肺量计检查主要包括慢肺活量、用力肺活量及最大自主通气量3部分内容,其中慢肺活量检查将在肺容量检查部分详细介绍,本章主要介绍用力肺活量和最大自主通气量检查。

(一)FVC

FVC是指最大吸气至肺总量(TLC)位后,做最大努力、最快速度的呼气,直至残气量(RV)位所呼出的气量。

用力呼气时单位时间内所呼出的气量又称为时间肺活量。

1.检查程序分为4个阶段(图1)。

图1

FVC检查的程序

2.测试曲线和指标:

容积-时间曲线(V-T曲线)是呼气时间与容积变化的关系曲线(图2)。

流量-容积曲线(F-V曲线)是呼吸气体流量随肺容积变化的关系曲线(图3)。

曲线形状和指标大小取决于呼气力量、胸肺弹性、肺容积及气道阻力对呼气流量的综合影响。

在F-V曲线的起始部分,呼气肌的长度最长,收缩力最大,流量也最大,图形上表现为流量迅速增至峰值,其值与受试者的努力程度有关,故称为用力依赖部分。

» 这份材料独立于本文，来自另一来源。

-- ==== Sys2Proof/Machine/Route.lean ====
section
/-! DEFINITION. Routing between modules (R256, R280, R281): ports and route sets. -/

namespace Sys2Proof.Machine

/-- A port. -/
def kport (b : Body) (p : Nat) : KorPort := SMap.get b.korrel.ports KorPort.reset p

/-- Update a port. -/
def updPort (b : Body) (p : Nat) (f : KorPort → KorPort) : Body :=
  { b with korrel := { b.korrel with ports := SMap.put b.korrel.ports KorPort.reset p (f (kport b p)) } }

/-- The direct ports of each pair (R256). -/
def directPair (k : Nat) : List Nat :=
  match k with
  | 0 => [3, 12]
  | 1 => [4, 13]
  | 2 => [8, 17]
  | _ => []

/-- The pair a direct port belongs to (R256). -/
def pairOfPort (p : Nat) : Option Nat := (List.range 3).find? (fun k => (directPair k).contains p)

/-- The switch ports (R256). -/
def switchPorts : List Nat := [0, 1, 2, 5, 6, 7, 9, 10, 11, 14, 15, 16]

/-- The switch tray a switch port goes to (R256). -/
def trayOf (p : Nat) : Nat := if p ≤ 2 then p else if p ≤ 7 then p - 2 else if p ≤ 11 then p - 9 else p - 11

/-- The link die that serves a port (R256). -/
def portDie (p : Nat) : Nat := if p ≤ 4 then 0 else if p ≤ 8 then 1 else if p ≤ 13 then 2 else 3

/-- Is a port up (R296)? -/
def portUp (b : Body) (p : Nat) : Bool := getF b R.KLK_PORT_STATUS.state p == 2

/-- Does a port carry traffic: up, and past the wait of R279? -/
def portLive (b : Body) (p : Nat) : Bool := portUp b p && (kport b p).traffic

/-- The live ports of the route set of a module, in port order (R280). -/
def routeSet (b : Body) (m : Nat) : List Nat :=
  let sw := switchPorts.filter (portLive b)
  match getF b R.KLK_ROUTE.kind m with
  | 1 => sw
  | 2 =>
    let d := (directPair (getF b R.KLK_ROUTE.pair m)).filter (portLive b)
    if d.isEmpty then sw else d
  | _ => []

/-- choose_port (R281). -/
def choosePort (b : Body) (m srcEp dstEp : Nat) : Option Nat :=
  let set := routeSet b m
  if set.isEmpty then none
  else
    let f : Nat → List Nat := fun x => [x % 256, x / 256 % 256]
    set[crc16 (f m ++ f (epField srcEp) ++ f (epField dstEp)) % set.length]?

/-- Is a module reachable (R280, R287)? -/
def reachable (b : Body) (m : Nat) : Bool := !flagF b R.KLK_ROUTE.lost m && !(routeSet b m).isEmpty

end Sys2Proof.Machine
end

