/-- A read response reaches the station (R140, R156): the last one writes the register. -/
def acceptResponse (f : Flit) (b : Body) : Body :=
  let t := stn b f.dst
  match t.outst.find? (fun o => o.tag == f.tag && o.isLoad) with
  | none => b
  | some o =>
    let v := ofLeBytes (f.payload.map (fun x => x.getD 0))
    let o' := { o with buf := o.buf + v * 256 ^ f.piece, left := o.left - 1 }
    if o'.left = 0 then
      let t := { t with outst := t.outst.filter (fun x => x.tag != f.tag) }
      setStn b f.dst (if o.toV then setV t o.reg o'.buf else setS t o.reg o'.buf)
    else setStn b f.dst { t with outst := t.outst.map (fun x => if x.tag = f.tag then o' else x) }

/-- One flit of a store is done: the last one completes the store and lets releases go (R150). -/
def finishWrite (st tag : Nat) (b : Body) : Body :=
  let t := stn b st
  match t.outst.find? (fun o => o.tag == tag) with
  | none => b
  | some o =>
    if o.left ≤ 1 then
      sendReleases st (setStn b st { t with outst := t.outst.filter (fun x => x.tag != tag),
                                            releases := t.releases.map (fun r => { r with writes := r.writes.filter (· != tag) }) })
    else setStn b st { t with outst := t.outst.map (fun x => if x.tag = tag then { x with left := x.left - 1 } else x) }

/-- A write acknowledgement arrives (R150, R191). -/
def acceptAck (f : Flit) (b : Body) : Body :=
  match f.drv with
  | some dr => droverAck dr f.tag f.piece b
  | none => finishWrite f.dst f.tag b

/-- The station exception of an error response (R160). -/
def remoteCause (c : Nat) : Nat := if c = 1 then 0x0B else if c = 2 then 0x0C else 0x0D

/-- An error response arrives (R72, R77, R160, R182, R191): at a drover's station it is a fault of that drover, and sets remote_error. -/
def acceptError (f : Flit) (b : Body) : Body :=
  match f.drv with
  | some dr =>
    let b := report (.stationFault (dr / 2)) (setFlag b R.STN_FAULT.remote_error (dr / 2) true)
    if f.cause = 2 then transferFault dr f.tag 6 0 f.addr b else transferFault dr f.tag 7 f.cause f.addr b
  | none =>
    if f.staged then takeExc f.dst f.tag [⟨remoteCause f.cause, 3, f.addr⟩] b
    else
      let pc := match (stn b f.dst).outst.find? (fun o => o.tag == f.tag) with
        | some o => o.pc
        | none => 0
      finishWrite f.dst f.tag (takeExc f.dst pc [⟨remoteCause f.cause, 1, f.addr⟩] b)

/-- The system address of a range in this module as a flit names it to its requester (R166, R209). -/
def ownSys (b : Body) (f : Flit) (a : Nat) : Nat := if f.origin.isNone then a else (⟨1, moduleIndex b, a⟩ : SysAddr).pack

/-- The bytes of a read return to the drover that asked (R174, R190): on the panel they go on to their destination. -/
def returnRead (f : Flit) (bs : List Byte) (b : Body) : Body :=
  match f.origin, f.drv with
  | none, some dr => forwardRead f.dst dr f.tag f.piece f.staged f.dest bs b
  | _, _ => respond f 3 { ackFor f with kind := .readResponse, payload := bs.map some, addr := f.addr, len := f.len, dest := f.dest,
                                        staged := f.staged } b

/-- The answer to a drover's request: at once where the drover is the station's own, else a flit (R191). -/
def answerBulk (f g : Flit) (b : Body) : Body :=
  if f.origin.isNone ∧ asker f = f.dst then (if g.kind = .writeAck then acceptAck g b else acceptError g b) else respond f 1 g b

/-- A drover's flit reaches its station (R67, R72, R190, R191): a read is answered, a write is made and acknowledged. -/
def acceptBulk (f : Flit) (b : Body) : Body :=
  let bad := fun (c a : Nat) (b : Body) => answerBulk f (errorFor f c (ownSys b f a)) b
  match winOf f.addr with
  | none => bad 3 f.addr b
  | some w =>
    if !mapServes b w f.dst then bad 3 f.addr b
    else if flagF b R.STN_CTRL.fence f.dst ∧ (f.drv.map (· / 2)) ≠ some f.dst then bad 1 f.addr b
    else if f.isRead then
      let r := readSram b f.dst w.off f.len
      match r.1.2 with
      | u :: _ => bad 2 (winBase w.die w.lst + u * 32) r.2
      | [] => returnRead f r.1.1 r.2
    else answerBulk f (ackFor f) (writeSram b f.dst w.off f.payload).2

/-- A tally signal reaches its station (R67, R72, R219): a fenced one answers it with cause 0x01, as it answers reads and writes (log
entry 61); only a station that sent it is told. -/
def acceptSignal (f : Flit) (b : Body) : Body :=
  if flagF b R.STN_CTRL.fence f.dst then
    if f.src < 1024 then sendFlit { errorFor f 1 f.addr with tag := f.dest, staged := true } b else b
  else tallyArrive f.dst f.tag f.len f.stroke b

/-- FLIT_READ_REQUEST (R42, R51, R182). -/
def execFlitReadRequest (src dst : Nat) (s : State) : Host.Outcome State Fault Refusal :=
  onUnit (isStation dst) (deliverStn .readRequest src dst serveRead) s

/-- FLIT_READ_RESPONSE (R156). -/
def execFlitReadResponse (src dst : Nat) (s : State) : Host.Outcome State Fault Refusal :=
  onUnit (isStation dst) (deliverStn .readResponse src dst acceptResponse) s

/-- FLIT_WRITE (R42, R51, R185). -/
def execFlitWrite (src dst : Nat) (s : State) : Host.Outcome State Fault Refusal :=
  onUnit (isStation dst) (deliverStn .write src dst serveWrite) s

/-- FLIT_WRITE_ACK (R150). -/
def execFlitWriteAck (src dst : Nat) (s : State) : Host.Outcome State Fault Refusal :=
  onUnit (isStation dst) (deliverStn .writeAck src dst acceptAck) s
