/-- TELEGRAM_TALLY (R238). -/
def execTelegramTally (h : TelHead) (b : TallyBody) (s : State) : Host.Outcome State Fault Refusal := lift (tallyTel h b) s

/-- TELEGRAM_ECHO (R243). -/
def execTelegramEcho (h : TelHead) (b : EchoBody) (t4 : Nat) (s : State) : Host.Outcome State Fault Refusal := lift (echoTel h b t4) s

/-- HEADROOM_DEADLINE (R236). -/
def execHeadroomDeadline (level : Nat) (s : State) : Host.Outcome State Fault Refusal := lift (deadline level) s

/-- HEADROOM_PUBLISH (R31, R432). -/
def execHeadroomPublish (s : State) : Host.Outcome State Fault Refusal := lift publish s

/-- STROKE_TIMER_SEND (R240, R241). -/
def execStrokeTimerSend (s : State) : Host.Outcome State Fault Refusal := lift timerExpire s

/-- SEAT_SILENCE (R242). -/
def execSeatSilence (s : State) : Host.Outcome State Fault Refusal := lift seatSilence s

/-- SEAT_DELAY_MEASURE (R243). -/
def execSeatDelayMeasure (s : State) : Host.Outcome State Fault Refusal := lift measureDelay s

/-- CATCH_WARNING (R31, R244, R247). -/
def execCatchWarning (s : State) : Host.Outcome State Fault Refusal := lift catchWarning s

/-- DRIVE_END (R246). -/
def execDriveEnd (s : State) : Host.Outcome State Fault Refusal := lift driveEnd s

/-- SYNC_AUX_EDGE (R513). -/
def execSyncAuxEdge (s : State) : Host.Outcome State Fault Refusal := lift auxEdge s

/-- SYNC_AUX_WAIT_TIMEOUT (R513). -/
def execSyncAuxWaitTimeout (s : State) : Host.Outcome State Fault Refusal := lift auxTimeout s

/-- BARRIER_RELEASE (R64, R223, R225). -/
def execBarrierRelease (st ch : Nat) (s : State) : Host.Outcome State Fault Refusal :=
  onUnit (isStation st && decide (ch < 8)) (barrierRelease st ch) s

/-- STROKE_ENABLE_WRITE (R255). -/
def execStrokeEnableWrite (v : Bool) (s : State) : Host.Outcome State Fault Refusal := lift (writeEnable v) s

end Sys2Proof.Machine
end

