-- ==== Sys2Proof/Machine/PlanOps.lean ====
section
/-! DEFINITION. The plan image: its layout, its checks and its loading (R99, R213, R214, R245, R249-R252, R429, R430). -/

namespace Sys2Proof.Machine

/-- A section of the directory (R249): type, length, offset. -/
abbrev Sect := Nat × Nat × Nat

/-- The bytes of a slice. -/
def slice (bs : List Byte) (off len : Nat) : List Byte := (bs.drop off).take len

/-- Entries of a fixed size from an offset on. -/
def records (bs : List Byte) (off size n : Nat) : List (List Byte) := (List.range n).map (fun i => slice bs (off + i * size) size)

/-- 16-bit words of a slice. -/
def halfWords (bs : List Byte) (off n : Nat) : List Nat := (List.range n).map (fun i => dfield bs (off + 2 * i) 2)

/-- A section directory of `n` entries at an offset (R249). -/
def directoryAt (bs : List Byte) (off n : Nat) : List Sect :=
  (records bs off 16 n).map (fun e => (dfield e 0 2, dfield e 4 4, dfield e 8 8))

/-- The section of a type: its bytes, none where it is absent. -/
def sectionOf (bs : List Byte) (dir : List Sect) (t : Nat) : Option (List Byte) :=
  (dir.find? (fun s => s.1 == t)).map (fun s => slice bs s.2.2 s.2.1)

/-- An entry of the stroke table (R245). -/
def kindAt (e : List Byte) : StrokeKind :=
  { leadUs := dfield e 2 2, nominalUs := dfield e 4 4, driveUs := dfield e 8 4, headroomOff := dfield e 12 4
    startOff := dfield e 16 4, profile := dfield e 20 4 }

/-- The rules of an entry of the stroke table (R245). -/
def kindOk (e : List Byte) (ix : Nat) : Bool :=
  let k := kindAt e
  dfield e 0 2 == ix && decide (20 ≤ k.leadUs ∧ k.leadUs ≤ 1000 ∧ 500 ≤ k.nominalUs ∧ k.nominalUs ≤ 2000000)
    && decide (1 ≤ k.driveUs ∧ k.driveUs + 1 ≤ k.nominalUs ∧ k.headroomOff + 50 ≤ k.startOff)
    && decide (k.startOff + k.leadUs + 100 ≤ k.nominalUs) && dfield e 24 8 == 0

/-- Does what an entry of a counted section names, an offset and a length, follow the entries within the section (R250)? -/
def sectionFits (sec : List Byte) (unit off len : Nat) : Bool :=
  off % unit == 0 && decide (16 + 16 * dfield sec 0 2 ≤ off ∧ off + len ≤ sec.length)

/-- The flock table (R213); an entry whose member list breaks R250 has no members. -/
def flocksAt (sec : List Byte) : List FlockEntry :=
  (records sec 16 16 (dfield sec 0 2)).map (fun e =>
    { id := dfield e 0 2, kind := dfield e 2 1 % 4, log2w := dfield e 3 1, parent := dfield e 6 2, moduleIx := dfield e 8 2 % 16384
      die := dfield e 10 1
      members := if sectionFits sec 2 (dfield e 12 4) (2 * dfield e 4 2) then halfWords sec (dfield e 12 4) (dfield e 4 2) else [] })

/-- A reduction shape (R99). -/
def shapeAt (e : List Byte) : Nat × List Nat := (dfield e 4 4, halfWords e 8 (dfield e 2 1))

/-- The rules of a reduction shape (R99). -/
def shapeOk (e : List Byte) (ix : Nat) : Bool :=
  let s := shapeAt e
  dfield e 0 2 == ix && decide (1 ≤ dfield e 2 1 ∧ dfield e 2 1 ≤ 8 ∧ 1 ≤ s.1) && dfield e 3 1 == 0
    && s.2.all (fun w => decide (1 ≤ w % 4096) && decide (w < 8192))
    && (s.2.map (· % 4096)).foldl (· * ·) 1 == s.1
    && dfield (e.drop (8 + 2 * dfield e 2 1)) 0 (16 - 2 * dfield e 2 1) == 0 && dfield e 24 8 == 0

/-- The station streams (R250); an entry whose bundles break R250 has none. -/
def streamsAt (sec : List Byte) : List Stream :=
  (records sec 16 16 (dfield sec 0 2)).map (fun e =>
    { die := dfield e 0 1, lst := dfield e 1 1
      bundles := if sectionFits sec 32 (dfield e 8 8) (32 * dfield e 2 2) then (records sec (dfield e 8 8) 32 (dfield e 2 2)).map ofLeBytes
        else [] })

/-- The station parameters (R250). -/
def paramsAt (sec : List Byte) : List StnParam :=
  (records sec 0 32 (sec.length / 32)).map (fun e =>
    { die := dfield e 0 1, lst := dfield e 1 1, trapMask := dfield e 2 1, entry := dfield e 4 2, seed := dfield e 8 8 })

/-- The resident regions (R250). -/
def regionsAt (sec : List Byte) : List Region :=
  (records sec 0 24 (sec.length / 24)).map (fun e =>
    { die := dfield e 0 1, lst := dfield e 1 1, off := dfield e 4 4, length := dfield e 8 4, addr := dfield e 16 8 })

/-- An entry of the energy profile (R429). -/
def profileAt (e : List Byte) : EnergyProfile :=
  { eFeather := dfield e 4 4, coreAFeather := dfield e 8 2
    points := (records e 32 16 (dfield e 2 1)).map (fun p =>
      { code := dfield p 0 2, coreMv := dfield p 2 2, pDrive := dfield p 4 4, pWait := dfield p 8 4, coreA := dfield p 12 2 }) }

/-- The staging layout by stack (R250): base and size in MiB; the stack is byte 0 of an entry. -/
def stagingAt (sec : List Byte) : List (Nat × Nat) :=
  (List.range 12).map (fun k =>
    ((records sec 0 16 12).find? (fun e => dfield e 0 1 == k)).elim (0, 0) (fun e => (dfield e 4 4, dfield e 8 2)))

/-- The staging layout holds one entry per stack (R250). -/
def stagingOk (sec : List Byte) : Bool :=
  sec.length == 192 && (List.range 12).all (fun k => ((records sec 0 16 12).filter (fun e => dfield e 0 1 == k)).length == 1)

/-- A variant (R250, R312): at its offset stands a directory of the three sections, by the form of R249 (log entry 24). -/
def variantAt (sec e : List Byte) : Variant :=
  let off := dfield e 8 8
  let dir := directoryAt sec off 3
  let body := fun t => (sectionOf sec dir t).getD []
  { die := dfield e 0 1, absent := dfield e 1 1, streams := streamsAt (body 4), params := paramsAt (body 5), regions := regionsAt (body 6) }

/-- The plan of an image whose sections keep R250. -/
def planOf (bs : List Byte) (addr length : Nat) : Plan :=
  let dir := directoryAt bs 64 (dfield bs 26 2)
  let body := fun t => (sectionOf bs dir t).getD []
  { planId := dfield bs 16 8, level := dfield bs 4 2, moduleIx := dfield bs 24 2 % 16384
    kinds := (records (body 1) 0 32 ((body 1).length / 32)).map kindAt
    flocks := flocksAt (body 2)
    shapes := (records (body 3) 0 32 ((body 3).length / 32)).map shapeAt
    streams := streamsAt (body 4), params := paramsAt (body 5), regions := regionsAt (body 6)
    staging := stagingAt (body 7)
    energy := (records (body 8) 64 160 (dfield (body 8) 0 4)).map profileAt
    variants := (records (body 9) 0 16 ((body 9).length / 16)).map (variantAt (body 9))
    addr := addr, length := length, crc := dfield bs 32 8 }

/-- Is a slice all zero (R12, R249, R250; log entry 24)? -/
def zeroAt (e : List Byte) (off n : Nat) : Bool := (slice e off n).all (· == 0)

/-- The fields of an entry of the station parameters keep R250. -/
def paramForm (e : List Byte) : Bool :=
  decide (dfield e 2 1 < 128) && zeroAt e 3 1 && decide (dfield e 4 2 < 4096) && zeroAt e 6 2 && zeroAt e 16 16

/-- The entries of a variant's three sections keep their forms (R250, R251). -/
def variantForm (sec e : List Byte) : Bool :=
  let dir := directoryAt sec (dfield e 8 8) 3
  let body := fun t => (sectionOf sec dir t).getD []
  let streams := body 4
  let params := body 5
  let regions := body 6
  slice streams 2 14 == List.replicate 14 0 && decide (16 + 16 * dfield streams 0 2 ≤ streams.length)
    && (records streams 16 16 (dfield streams 0 2)).all (fun x => dfield x 4 4 == 0)
    && params.length % 32 == 0 && (records params 0 32 (params.length / 32)).all paramForm
    && regions.length % 24 == 0 && (records regions 0 24 (regions.length / 24)).all (fun x => dfield x 2 2 == 0 && dfield x 12 4 == 0)

/-- A failed check of an image: status and detail (R251, R523). -/
abbrev PlanFail := Option (Nat × Nat)

/-- OUT_OF_RANGE with the section type and entry index (R523). -/
def planRange (ok : Bool) (sec ix : Nat) : PlanFail := if ok then none else some (0x0A, sec + ix * 65536)

/-- OUT_OF_RANGE at the first entry that breaks a rule. -/
def planEach {α : Type} (sec : Nat) (l : List α) (ok : α → Nat → Bool) : PlanFail :=
  (l.zipIdx.find? (fun p => !ok p.1 p.2)).map (fun p => (0x0A, sec + p.2 * 65536))

/-- The header and the directory keep R249 and R250: the reserved bytes, every entry in its order, no overlap, every type. -/
def sectionChecks (bs : List Byte) : PlanFail :=
  let img := dfield bs 8 8
  let n := dfield bs 26 2
  let dir := directoryAt bs 64 n
  let count := fun t => (dir.filter (fun s => s.1 == t)).length
  [ planRange (zeroAt bs 28 4 && zeroAt bs 40 24 && decide (dfield bs 24 2 < 16384) && decide (64 + 16 * n ≤ img)) 0 0,
    planEach 0 (records bs 64 16 n) (fun e i => dfield e 2 2 == 0 && decide (1 ≤ dfield e 0 2 ∧ dfield e 0 2 ≤ 9)
      && !((dir.take i).any (fun s => s.1 == dfield e 0 2)) && dfield e 8 8 % 64 == 0
      && decide (64 + 16 * n ≤ dfield e 8 8 ∧ dfield e 8 8 + dfield e 4 4 ≤ img)),
    planRange (dir.zipIdx.all (fun p => dir.zipIdx.all (fun q =>
      p.2 == q.2 || decide (p.1.2.2 + p.1.2.1 ≤ q.1.2.2) || decide (q.1.2.2 + q.1.2.1 ≤ p.1.2.2)))) 0 0,
    planRange ([1, 2, 3, 4, 5, 7, 8].all (fun t => count t == 1)) 0 0 ].findSome? id

/-- The entries of a counted section (R250), as raw bytes. -/
def counted (sec : List Byte) : List (List Byte) := records sec 16 16 (dfield sec 0 2)

/-- The header of a counted section (R250): its reserved bytes, and its entries within the section. -/
def countedOk (sec : List Byte) : Bool := zeroAt sec 2 14 && decide (16 + 16 * dfield sec 0 2 ≤ sec.length)

/-- The fields of a flock table entry keep R213, its list R250. -/
def flockForm (sec e : List Byte) : Bool :=
  let kind := dfield e 2 1
  let n := dfield e 4 2
  let parent := dfield e 6 2
  let top := if kind = 0 then 48 else if kind = 1 then 16 else 16384
  (dfield e 0 2 == 17 || decide (32 ≤ dfield e 0 2 ∧ dfield e 0 2 ≤ 16383)) && decide (kind ≤ 3 ∧ 1 ≤ n ∧ n ≤ 16384)
    && decide (23 ≤ dfield e 3 1 ∧ dfield e 3 1 ≤ 47) && (parent == 0xFFFF || decide (32 ≤ parent ∧ parent ≤ 16383))
    && decide (dfield e 8 2 < 16384) && (decide (kind < 2) || dfield e 8 2 == 0)
    && (if kind = 0 then decide (dfield e 10 1 < 16) else dfield e 10 1 == 0) && dfield e 11 1 == 0
    && sectionFits sec 2 (dfield e 12 4) (2 * n) && (halfWords sec (dfield e 12 4) n).all (fun m => decide (m < top))

/-- The first entry that names a station not wanted or named before, or a station that no entry names (R250, R251). -/
def stationEach (sec : Nat) (want : List (Nat × Nat)) (have_ : List (Nat × Nat)) (form : Nat → Bool) : PlanFail :=
  [ planEach sec have_ (fun x i => form i && want.contains x && !(have_.take i).contains x),
    planRange (want.all have_.contains) sec 0 ].findSome? id

/-- The window one member of a flock needs (R214). -/
def memberWindow (p : Plan) (e : FlockEntry) (m : Nat) : Nat :=
  match e.kind with
  | 0 => 2 ^ 23
  | 1 => 2 ^ 29
  | 2 => 2 ^ 33
  | _ => match p.flocks.find? (fun x => x.id == m) with
    | some x => 2 ^ (Nat.log2 (2 * (x.members.length * 2 ^ x.log2w) - 1))
    | none => 2 ^ 48 + 1

/-- The fixed-level domain of a flock's members (R26): kind, module and die of the stations, dies or modules it groups. -/
def flockDomain (p : Plan) : Nat → Nat → Option (Nat × Nat × Nat)
  | 0, _ => none
  | fuel + 1, f =>
    match p.flocks.find? (fun x => x.id == f) with
    | none => none
    | some e =>
      match e.kind with
      | 0 => some (0, e.moduleIx, e.die)
      | 1 => some (1, e.moduleIx, 0)
      | 2 => some (2, 0, 0)
      | _ => match e.members with
        | [] => none
        | m :: ms =>
          let d := flockDomain p fuel m
          if ms.all (fun x => flockDomain p fuel x == d) then d else none

/-- The number of levels above and including a flock within its domain (R27). -/
def chainLength (p : Plan) : Nat → Nat → Nat
  | 0, _ => 0
  | fuel + 1, f =>
    match p.flocks.find? (fun x => x.id == f) with
    | none => 0
    | some e => if e.id = 17 then 0 else 1 + chainLength p fuel e.parent

/-- The software-defined levels above a member code of a kind (R27). -/
def levelsAbove (p : Plan) (kind code md die : Nat) : Nat :=
  match p.flocks.find? (fun e => e.kind == kind && e.id != 17 && e.members.contains code
      && (kind == 2 || e.moduleIx == md) && (kind != 0 || e.die == die)) with
  | some e => chainLength p 9 e.id
  | none => 0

在曲线的终末部分,呼吸肌长度显著缩短,收缩力显著降低,呼气流量与用力无关,流量的大小与小气道的通畅程度密切相关,故称为非用力依赖部分。

T-V曲线和F-V曲线上的常用指标[14,15]:

(1)FVC:

指完全吸气至TLC位后以最大的努力、最快的速度做呼气,直至残气量位的全部肺容积。

在正常情况下,VC与FVC相等。

但在气流阻塞的情况下,用力呼气可致气道陷闭,VC可略大于FVC。

(2)t秒用力呼气容积(FEVt):

指完全吸气至TLC位后在t秒以内的快速用力呼气量。

按呼气时间,可分为FEV0.5、FEV0.75、FEV1、FEV3和FEV6等指标,分别表示完全吸气后在0.5、0.75、1、3、6s的用力呼气量。

(3)一秒率(FEV1/FVC):

是FEV1与FVC的比值,常用百分数(%)表示,是判断气流阻塞的主要指标。

气流阻塞时,给予充足的呼气时间,受试者可充分呼出气体,FVC可基本正常或轻度下降,但呼气速度减慢,FEV1/FVC下降;随着阻塞程度的加重,FEV1/FVC进一步下降;当严重气流阻塞时,受试者难以完成充分呼气,FVC也明显下降,FEV1/FVC反而有所升高。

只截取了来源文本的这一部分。